Terkadang hal istimewa yang Tuhan beri ke kita justru dianggap hal aneh dan tidak normal bagi manusia lain. Mereka berhak untuk berkomentar dan kita juga berhak memutuskan. Mencintai diri sendiri dengan segala hal istimewa yang Tuhan tuangkan dalam diri kita adalah suatu apresiasi serta wujud syukur kepada sang pencipta.

Sama seperti Nara, yang sudah sejak lama menerima kenyataan hidupnya. Sudah sejak dua tahun lalu ia menerima panggilan spiritual di dalam hidupnya, namun baru ia putuskan untuk menerimanya tahun lalu. Semua hal perlu proses. Termasuk peralihan kehidupan menuju hidup yang tak pernah ia jalani sebelumnya.

Sudah setahun terakhir ia menjadi ahli pembaca tarot.

Karya ini diterbitkan atas izin NovelToon Dian Dipa Pratiwi, isi konten hanyalah pandangan pribadi pembuatnya, tidak mewakili NovelToon sendiri

Penumpasan Hiena

Hari sudah mulai gelap. Matahari sudah tenggelam dengan sempurna di sisi barat bumi. Sehingga tak menyisakan seberkas cahaya pun. Manusia kini tak bisa lagi mengandalkan cahaya dari sang surya. Mereka mencari alternatif lain dengan menggunakan lampu saja. Benda ajaib yang sudah ditemukan jauh-jauh hari, membuat revolusi peradaban baru di kehidupan manusia.

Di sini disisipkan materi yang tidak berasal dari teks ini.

-- ==== Sys2Proof/Machine/State.lean ====
section
/-!
DEFINITION. The state of the block (spec file 10_state.md), its results and error kinds (R230), the reasons a step stops,
and the state after reset (R261).
-/

namespace Sys2Proof.Machine

/-- The operation code OP (S3, R23), as the operation's name; the 4-bit codes are those of `decodeRequest` (log 6). -/
inductive HostOp where
  | readStatus | writeEnable | writeDisable | writeStatus | eraseFull | byteProgram | aaiProgram | read | setBlocking
  deriving DecidableEq, Repr

/-- The sequencer phase PHASE (S13), its ten values (R27). -/
inductive Phase where
  | idle | validate | cfgHold | cfgWp | ceLow | xfer | xfer2 | ceHigh | next | respond
  deriving DecidableEq, Repr

/-- Which transaction of the operation the block is in (log 7): the part of "where in the current operation the block
stands" (R27) that PHASE leaves out. -/
inductive Stage where
  /-- The write-enable handshake: the WREN frame that begins a writing operation. -/
  | enable
  /-- The status read of `AssertNotBusy()` (R211). -/
  | check
  /-- The middle transaction of `write_status` (R153). -/
  | middle
  /-- The operation's primary frame. -/
  | main
  /-- A later chunk of `aai_program` (R172). -/
  | chunk
  /-- A poll of `Wait(forced)` (R210). -/
  | poll
  /-- The closing WRDI of `aai_program` (R172). -/
  | disable
  deriving DecidableEq, Repr

/-- The level a line was last commanded to; `x` is "not known" (R13, R29). -/
inductive Level where
  | low | high | x
  deriving DecidableEq, Repr

/-- XRES: the answer of the exchange, held while CE is released (S11, R25). -/
inductive XRes where
  | ok
  | fail (e : BusError)
  deriving DecidableEq, Repr

/-- The eight error kinds with their payloads (R230). -/
inductive OpError where
  | transferFailure (e : BusError)
  | enableLineFailure (e : LineError)
  | holdLineFailure (e : LineError)
  | writeProtectLineFailure (e : LineError)
  | busy
  | invalidAddress
  | bufferTooSmall
  | bufferUneven
  deriving DecidableEq, Repr

/-- The value of a successful operation: unit, a Status, or L bytes (R80). -/
inductive OpValue where
  | unit
  | status (st : Status)
  | bytes (bs : List Byte)
  deriving DecidableEq, Repr

/-- The result of an operation: `Ok(v)` or `Err(kind, info)` (R8). -/
inductive OpResult where
  | ok (v : OpValue)
  | err (k : OpError)
  deriving DecidableEq, Repr

/-- What is observed when a result is returned: the result and the two persistent bits after it (R12 b and c). -/
structure Report where
  result : OpResult
  configured : Bool
  blocking : Bool
  deriving DecidableEq, Repr

/-- The faults that stop the machine: there are none. The eight error kinds are ordinary results (R244) and the unbounded
wait is an infinite run (R276); the type has no constructor (log 14). -/
inductive Fault
  deriving DecidableEq, Repr

/-- The reasons the machine gives an instruction no transition. Each is safe: the model stops, no claim follows. -/
inductive Refusal where
  /-- Raised by `exec` alone, for an instruction without a meaning. There is none in this model. Safe. -/
  | notModelled (mnemonic : String)
  /-- Raised by `step` for a request with OP code 0x9 to 0xF (R81, U2). Safe. -/
  | reservedOp (code : BitVec 4)
  /-- Raised by `step`, by `read<L>` and by the READ frame, for L = 0 (R195, U3). Safe. -/
  | readLengthZero
  /-- Raised by `read<L>` and `aai_program` for a request above a configured bound `L_MAX` or `BUF_MAX`, which the decided
  configuration does not have (R6, D10, D25, U14; log 11). Safe. -/
  | aboveBound
  /-- Raised by a host operation requested while the block is not in IDLE (R250, U4). Safe. -/
  | notIdle
  /-- Raised by `step` at the start of a transaction whose FRAME is no frame of R82, which no run reaches (R97; log 13). Safe. -/
  | notAFrame
  deriving DecidableEq, Repr

/-- The state: S1 to S14 of 10_state.md under their own names, then the model's own fields. -/
structure State where
  /-- S1 (R20). -/
  configured : Bool
  /-- S2 (R21). -/
  blocking : Bool
  /-- S3 OP (R23). -/
  op : HostOp
  /-- S4 ADDR (R23). -/
  addr : Addr
  /-- S5 DATA (R23). -/
  data : Byte
  /-- S6 STAT_IN (R23). -/
  statIn : Status
  /-- S7 BUF; LEN is its length (R23). -/
  buf : List Byte
  /-- S8 RLEN (R23). -/
  rlen : Nat
  /-- The model's own latch for the request field B of `set_blocking` (D2, R214), from acceptance to the write of the flag. R23 names
  none for it (log 26). -/
  bIn : Bool
  /-- S9 FRAME (R24). -/
  frame : List Byte
  /-- S10 RX (R24). -/
  rx : List Byte
  /-- S11 XRES (R25). -/
  xres : XRes
  /-- S12 IDX (R26). -/
  idx : Nat
  /-- S13 PHASE (R27). -/
  phase : Phase
  /-- The model's own: which transaction of the operation (log 7). -/
  stage : Stage
  /-- S14 CE_LVL (R29). -/
  ce : Level
  /-- S14 WP_LVL (R29). -/
  wp : Level
  /-- S14 HOLD_LVL (R29). -/
  hold : Level
  /-- The model's own: the result presented to the host in RESPOND (R27; log 8). -/
  result : Option OpResult
  /-- The model's own: the results returned so far, oldest first (R12; log 8). -/
  results : List Report
  /-- The model's own: the event trace, oldest first (R12; log 8). -/
  trace : List Entry
  /-- The model's own: the host's requests still to be issued (R10; log 1). -/
  program : List Request
  /-- The model's own: the environment's answers already fixed, first one next (R10; log 2). -/
  answers : List Answer
  /-- The model's own: the configuration, which no step changes (R6, R14; log 9). -/
  cfg : Config
  deriving DecidableEq, Repr

/-- LEN, the length of the latched buffer (R23). -/
def State.len (s : State) : Nat := s.buf.length

/-- The state after reset (R261). The latches and work registers, whose reset values are unspecified, hold the values of
log 5 (DESIGN CHOICE). -/
def State.reset : State where
  configured := false
  blocking := true
  op := .readStatus
  addr := 0
  data := 0
  statIn := ⟨false, false, false, false, false, false, false, false⟩
  buf := []
  rlen := 1
  bIn := false
  frame := []
  rx := []
  xres := .ok
  idx := 0
  phase := .idle
  stage := .main
  ce := .x
  wp := .x
  hold := .x
  result := none
  results := []
  trace := []
  program := []
  answers := []
  cfg := Config.decided

end Sys2Proof.Machine
end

Nara dan Baron sepakat untuk melakukan aksi mereka setelah senja. Kala dunia menjadi gelap gulita, di situlah kekuatan hitam mulai berkuasa. Menampakkan dirinya secara satu persatu.

Segala kejadiannya saling berkaitan satu sama lain. Mereka menghubungkan garis tak kasat mata antara satu kejadian dengan kejadian lain. Semuanya seolah telah direncanakan dengan begitu rapih. Di susun dengan plot yang sedemikian rupa. Nara dan Baron memiliki pemikiran yang sama kini.

Kini tekad keduanya sudah bulat. Mereka akan menghadapi kedua siluman itu. Namun pertama-tama mari bereskan hiena itu terlebih dahulu. Mereka harus membereskan ancaman dari dalam lebih dulu, baru menghadapi yang di luar.

Nara dan Baron butuh bantuan orang lain di sini. Mereka tak akan bisa melakukan semuanya sendiri. Jadi, Ibu Nara pun ikut terlibat dalam ritual kali ini.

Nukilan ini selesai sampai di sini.